(Items listed in a dataset)
-- ==== Sys2Proof/Certificates/Slice0/Obligations.lean ====
section
/-! DEFINITION. The statements for the provers. Each docstring names the rules of spec/ a statement formalises. -/

open Sys2Proof Sys2Proof.Machine

/-! ## Requests: form, configuration, station control -/

/-- R191: a request is of wrong form exactly in the cases of the rule's list, and is then answered REFUSED_FORM in every
state, nothing else changing; UNKNOWN_REQUEST answers so a kind byte that is no request kind. -/
def Obligations.WrongFormRefused : Prop :=
  ∀ (s : State) (r : Request) (rest : List Request), Serving s r rest →
    (r.formOk = true ↔ ¬ r.wrongForm) ∧
      (r.wrongForm → exec r.row.command s = .next (s.replied rest [r.kind, 5])) ∧
      (r.kind.toNat = 0 ∨ 15 < r.kind.toNat → exec .unknownRequest s = .next (s.replied rest [r.kind, 5]))

/-- R102, R103: the three selectors of the rule unit. Every value is clamped to the nearest limit of its range and stored,
replacing the whole setting; the reply is DONE, or DONE_CLAMPED where a value was clamped, with the values as stored. An
index out of range is REFUSED_FORM, every state but CONFIGURING REFUSED_STATE, and nothing is stored. -/
def Obligations.ConfigureRuleUnit : Prop :=
  ∀ (s : State) (rest : List Request),
    (∀ d0 d1 w x : Byte, Serving s { kind := 2, length := 6, payload := [1, 0, d0, d1, w, x] } rest →
      s.station.state = .configuring →
      let n := (d1 ++ d0).toNat
      let dwell := max 100 (min 5000 n)
      let inquiry := max 5 (min 100 w.toNat)
      let settle := max 5 (min 100 x.toNat)
      exec .configureTimes s = .next (State.replied
        { s with rules := { s.rules with dwell := dwell, inquiryWindow := inquiry, settleWindow := settle } } rest
        [2, if dwell = n ∧ inquiry = w.toNat ∧ settle = x.toNat then 0 else 1, 1, 0, byteOf dwell, byteOf (dwell / 256),
          byteOf inquiry, byteOf settle])) ∧
    (∀ k p q r f : Byte, Serving s { kind := 2, length := 6, payload := [2, k, p, q, r, f] } rest →
      (k.toNat ≤ 3 → s.station.state = .configuring →
        let c : RuleClass := { p := max 1 (min 2 p.toNat), s := min 6 q.toNat, r := r.toNat, f := f.toNat }
        exec .configureClass s = .next (State.replied
          { s with rules := { s.rules with classes := s.rules.classes.set k.toNat c } } rest
          [2, if c.p = p.toNat ∧ c.s = q.toNat then 0 else 1, 2, k, byteOf c.p, byteOf c.s, r, f])) ∧
      (3 < k.toNat → exec .configureClass s = .next (s.replied rest [2, 5]))) ∧
    (∀ i e l0 l1 l2 h0 h1 h2 k : Byte,
      Serving s { kind := 2, length := 10, payload := [3, i, e, l0, l1, l2, h0, h1, h2, k] } rest →
      (i.toNat ≤ 7 → s.station.state = .configuring →
        let l := l0.toNat + 256 * l1.toNat + 65536 * l2.toNat
        let h := h0.toNat + 256 * h1.toNat + 65536 * h2.toNat
        let g : PublisherRange :=
          { enable := e != 0, low := min 99999 l, high := min 99999 h, cls := min 3 k.toNat }
        exec .configureRange s = .next (State.replied
          { s with rules := { s.rules with ranges := s.rules.ranges.set i.toNat g } } rest
          [2, if g.low = l ∧ g.high = h ∧ g.cls = k.toNat then 0 else 1, 3, i, if e = 0 then 0 else 1, byteOf g.low,
            byteOf (g.low / 256), byteOf (g.low / 65536), byteOf g.high, byteOf (g.high / 256), byteOf (g.high / 65536),
            byteOf g.cls])) ∧
      (7 < i.toNat → exec .configureRange s = .next (s.replied rest [2, 5]))) ∧
    (∀ r : Request, Serving s r rest → r.formOk = true → s.station.state ≠ .configuring →
      r.row = .configureTimes ∨ r.row = .configureClass ∨ r.row = .configureRange →
      RefusedState r.row.command s r rest)

/-- R178: the three selectors of the condition unit replace the whole of their setting, the conditions keeping their
flags, and STOP follows the routing at once; in every other state than CONFIGURING they are refused. POWER GOOD gives
the defaults, and LANE RESET and CLEAR WORK leave the three settings. -/
def Obligations.ConfigureConditionUnit : Prop :=
  ∀ (s : State) (rest : List Request),
    (∀ a b : Byte, Serving s { kind := 2, length := 4, payload := [4, 0, a, b] } rest → s.station.state = .configuring →
      exec .configureMask s =
        .next (State.replied { s with cond := { s.cond with mask := b ++ a } } rest [2, 0, 4, 0, a, b])) ∧
    (∀ a b : Byte, Serving s { kind := 2, length := 4, payload := [5, 0, a, b] } rest → s.station.state = .configuring →
      ∃ t, exec .configureStopRouting s = .next t ∧
        t = refresh (State.replied { s with cond := { s.cond with routing := b ++ a } } rest [2, 0, 5, 0, a, b]) ∧
        (t.cond.stop = true ↔ t.stopDue)) ∧
    (∀ f : Byte, Serving s { kind := 2, length := 3, payload := [6, 0, f] } rest → s.station.state = .configuring →
      exec .configureAutomaticEnd s = .next (State.replied
        { s with cond := { s.cond with autoEnd := f != 0 } } rest [2, 0, 6, 0, if f = 0 then 0 else 1])) ∧
    (∀ r : Request, Serving s r rest → r.formOk = true → s.station.state ≠ .configuring →
      r.row = .configureMask ∨ r.row = .configureStopRouting ∨ r.row = .configureAutomaticEnd →
      RefusedState r.row.command s r rest) ∧
    (∀ (l : Lane) (q : BitVec 2) (o : Bool) (t : State), exec (.powerGoodRise l q o) s = .next t →
      (∀ c, has t.cond.mask c = decide (c.rank ≤ 5)) ∧ t.cond.routing = 0 ∧ t.cond.autoEnd = false) ∧
    (∀ (c : Instr) (t : State), c = .laneReset ∨ c = .clearWork → exec c s = .next t →
      t.cond.mask = s.cond.mask ∧ t.cond.routing = s.cond.routing ∧ t.cond.autoEnd = s.cond.autoEnd)

/-- R76, R167, R183, R184: COMMENCE in CONFIGURING enters JOINING and queues the GREETING with attempt count 0; PAUSE in RUN
enters PAUSED and makes every deferred condition pending; RESUME in PAUSED enters RUN. Each replies DONE. PAUSE in PAUSED
and RESUME in RUN reply DONE and change nothing; elsewhere the three are refused. -/
def Obligations.StationRequests : Prop :=
  ∀ (s : State) (rest : List Request),
    (Serving s { kind := 3, length := 0, payload := [] } rest →
      (s.station.state = .configuring →
        exec .commence s = .next (refresh (State.replied
          { s with
            station := { s.station with state := .joining }
            access := { s.access with queue := s.access.queue ++
              [{ owner := .greeting, place := 0, attempts := 0, noRetry := false, inFlight := false }] } } rest [3, 0]))) ∧
      (s.station.state ≠ .configuring → exec .commence s = .next (s.replied rest [3, 3]))) ∧
    (Serving s { kind := 4, length := 0, payload := [] } rest →
      (s.station.state = .run →
        exec .pause s = .next (refresh (State.replied
          { s with
            station := { s.station with state := .paused }
            cond := { s.cond with pending := s.cond.pending ||| s.cond.deferred, deferred := 0 } } rest [4, 0]))) ∧
      (s.station.state = .paused → exec .pause s = .next (refresh (s.replied rest [4, 0]))) ∧
      (s.station.state ≠ .run → s.station.state ≠ .paused → exec .pause s = .next (s.replied rest [4, 3]))) ∧
    (Serving s { kind := 5, length := 0, payload := [] } rest →
      (s.station.state = .run ∨ s.station.state = .paused →
        exec .resume s = .next (refresh (State.replied
          { s with station := { s.station with state := .run } } rest [5, 0]))) ∧
      (s.station.state ≠ .run → s.station.state ≠ .paused → exec .resume s = .next (s.replied rest [5, 3])))

/-- R52, R188 (with R78, R81, R92, R100, R150, R180): CLEAR WORK. In CONFIGURING, HALTED and STRAP FAULT it is refused. In
JOINING, RUN and PAUSED each undecided item is decided HOLD CLEARED and gives up its pin; corrections, inquiries and answers
are gone, a frame in flight is jammed, and the queue holds a new GREETING or nothing; all else is kept. With output room
for every record all are released in order, and the four sets are clear before the reply DONE, which stands last. Without
it the records that find no room stay, decided, the sets stay, and CLEAR WORK stays in handling, its reply to come. -/
def Obligations.ClearWorkEndsWorkInHand : Prop :=
  ∀ (s : State) (rest : List Request), Serving s { kind := 6, length := 0, payload := [] } rest →
    (s.station.state.transmits = false → exec .clearWork s = .next (s.replied rest [6, 3])) ∧
    (s.station.state.transmits = true → (s.arrival.items.map Item.tag).Nodup →
      let cut := s.arrival.items.map (Item.cutShort .cleared)
      let unsent := dispositionCount s.port.output
      ∃ t, exec .clearWork s = .next t ∧
        (cut = [] ∨ unsent + cut.length ≤ 8 →
          t.port = { s.port with
            buffer := rest
            output := s.port.output ++ cut.map dispositionRecord ++ [{ kind := 240, payload := [6, 0] }] } ∧
          t.arrival = { s.arrival with items := [] } ∧
          t.cond = { s.cond with
            recorded := 0, deferred := 0, pending := 0, inService := 0, attn := false, stop := false }) ∧
        (cut ≠ [] → 8 < unsent + cut.length → ∃ gone stay, cut = gone ++ stay ∧ stay ≠ [] ∧
          (gone ≠ [] → unsent + gone.length = 8) ∧ (gone = [] → 8 ≤ unsent) ∧
          t.port = { s.port with clearing := true, output := s.port.output ++ gone.map dispositionRecord } ∧
          t.arrival = { s.arrival with items := stay } ∧
          t.cond = { s.cond with attn := t.cond.attn, stop := t.cond.stop }) ∧
        t.tally.epoch = s.tally.epoch ∧
        t.tally.table = (s.arrival.items.filter fun it => decide (it.stage ≠ .decided) && it.pinned).foldl
          (fun table it => unpin table it.key) s.tally.table ∧
        t.claim = { s.claim with corrections := [] } ∧ t.inquiry = { inquiries := [], answers := [] } ∧
        t.access.queue =
          (if s.station.state = .joining ∧ s.claim.greetingTimer = none ∧
              ¬ (∃ f, s.line.holder = some f ∧ f.kind = .greeting) then
            [{ owner := .greeting, place := 0, attempts := 0, noRetry := false, inFlight := false }] else []) ∧
        t.access.yield = s.access.yield ∧ t.access.flight = none ∧
        t.access.unit = (if s.access.unit = .sending ∨ s.access.unit = .jamming then .jamming
          else if t.access.queue = [] then .quiet else .deferring) ∧
        t.access.wave = (if s.access.unit = .sending then jammedWave s.station.rate s.access.wave s.access.txElapsed
          else s.access.wave) ∧
        t.station = s.station ∧ t.rules = s.rules ∧ t.line = s.line ∧ t.watch = s.watch ∧ t.clock = s.clock ∧
        t.draws = s.draws ∧ t.pending = s.pending)

/-! ## Requests: watch list, reads, conditions -/

/-- R160: LOAD WATCH ENTRY replaces the entry whole with hits 0 and replies with the entry as it stood, its hits included;
in HALTED and STRAP FAULT it is refused and the list left as it stands. -/
def Obligations.LoadWatchEntryReplaces : Prop :=
  ∀ (s : State) (rest : List Request) (i v p0 p1 ev dv en : Byte) (chars : List Byte), chars.length = 13 →
    Serving s { kind := 7, length := 20, payload := [i, v] ++ chars ++ [p0, p1, ev, dv, en] } rest →
    let part := (p1 ++ p0).toNat
    let old := s.watch.getD i.toNat {}
    let new : WatchEntry :=
      { valid := v != 0, digits := chars.map fun c => BitVec.ofNat 4 (c.toNat - 48)
        part := if part = 65535 then none else some (p1 ++ p0), events := BitVec.ofNat 4 ev.toNat
        divert := dv != 0, endOfList := en != 0, hits := 0 }
    let correct := i.toNat ≤ 15 ∧ (∀ c ∈ chars, 48 ≤ c.toNat ∧ c.toNat ≤ 57) ∧ (part ≤ 9999 ∨ part = 65535)
    (¬ correct → exec .loadWatchEntry s = .next (s.replied rest [7, 5])) ∧
    (correct → s.station.state.receives = false → exec .loadWatchEntry s = .next (s.replied rest [7, 3])) ∧
    (correct → s.station.state.receives = true →
      exec .loadWatchEntry s = .next (State.replied { s with watch := s.watch.set i.toNat new } rest
        ([7, 0, i, flagByte old.valid] ++ old.digits.map charOfDigit ++ wordBytes ((old.part.map BitVec.toNat).getD 65535) ++
          [byteOf old.events.toNat, flagByte old.divert, flagByte old.endOfList, byteOf old.hits])))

# [PROBLEM DESCRIPTION]
Start copying at the line that contains "(c.toNat - 48)" and stop after the last line of the records, keeping every line exactly.

# [EXERCISE OUTPUT]
      { valid := v != 0, digits := chars.map fun c => BitVec.ofNat 4 (c.toNat - 48)
        part := if part = 65535 then none else some (p1 ++ p0), events := BitVec.ofNat 4 ev.toNat
        divert := dv != 0, endOfList := en != 0, hits := 0 }
    let correct := i.toNat ≤ 15 ∧ (∀ c ∈ chars, 48 ≤ c.toNat ∧ c.toNat ≤ 57) ∧ (part ≤ 9999 ∨ part = 65535)
    (¬ correct → exec .loadWatchEntry s = .next (s.replied rest [7, 5])) ∧
    (correct → s.station.state.receives = false → exec .loadWatchEntry s = .next (s.replied rest [7, 3])) ∧
    (correct → s.station.state.receives = true →
      exec .loadWatchEntry s = .next (State.replied { s with watch := s.watch.set i.toNat new } rest
        ([7, 0, i, flagByte old.valid] ++ old.digits.map charOfDigit ++ wordBytes ((old.part.map BitVec.toNat).getD 65535) ++
          [byteOf old.events.toNat, flagByte old.divert, flagByte old.endOfList, byteOf old.hits])))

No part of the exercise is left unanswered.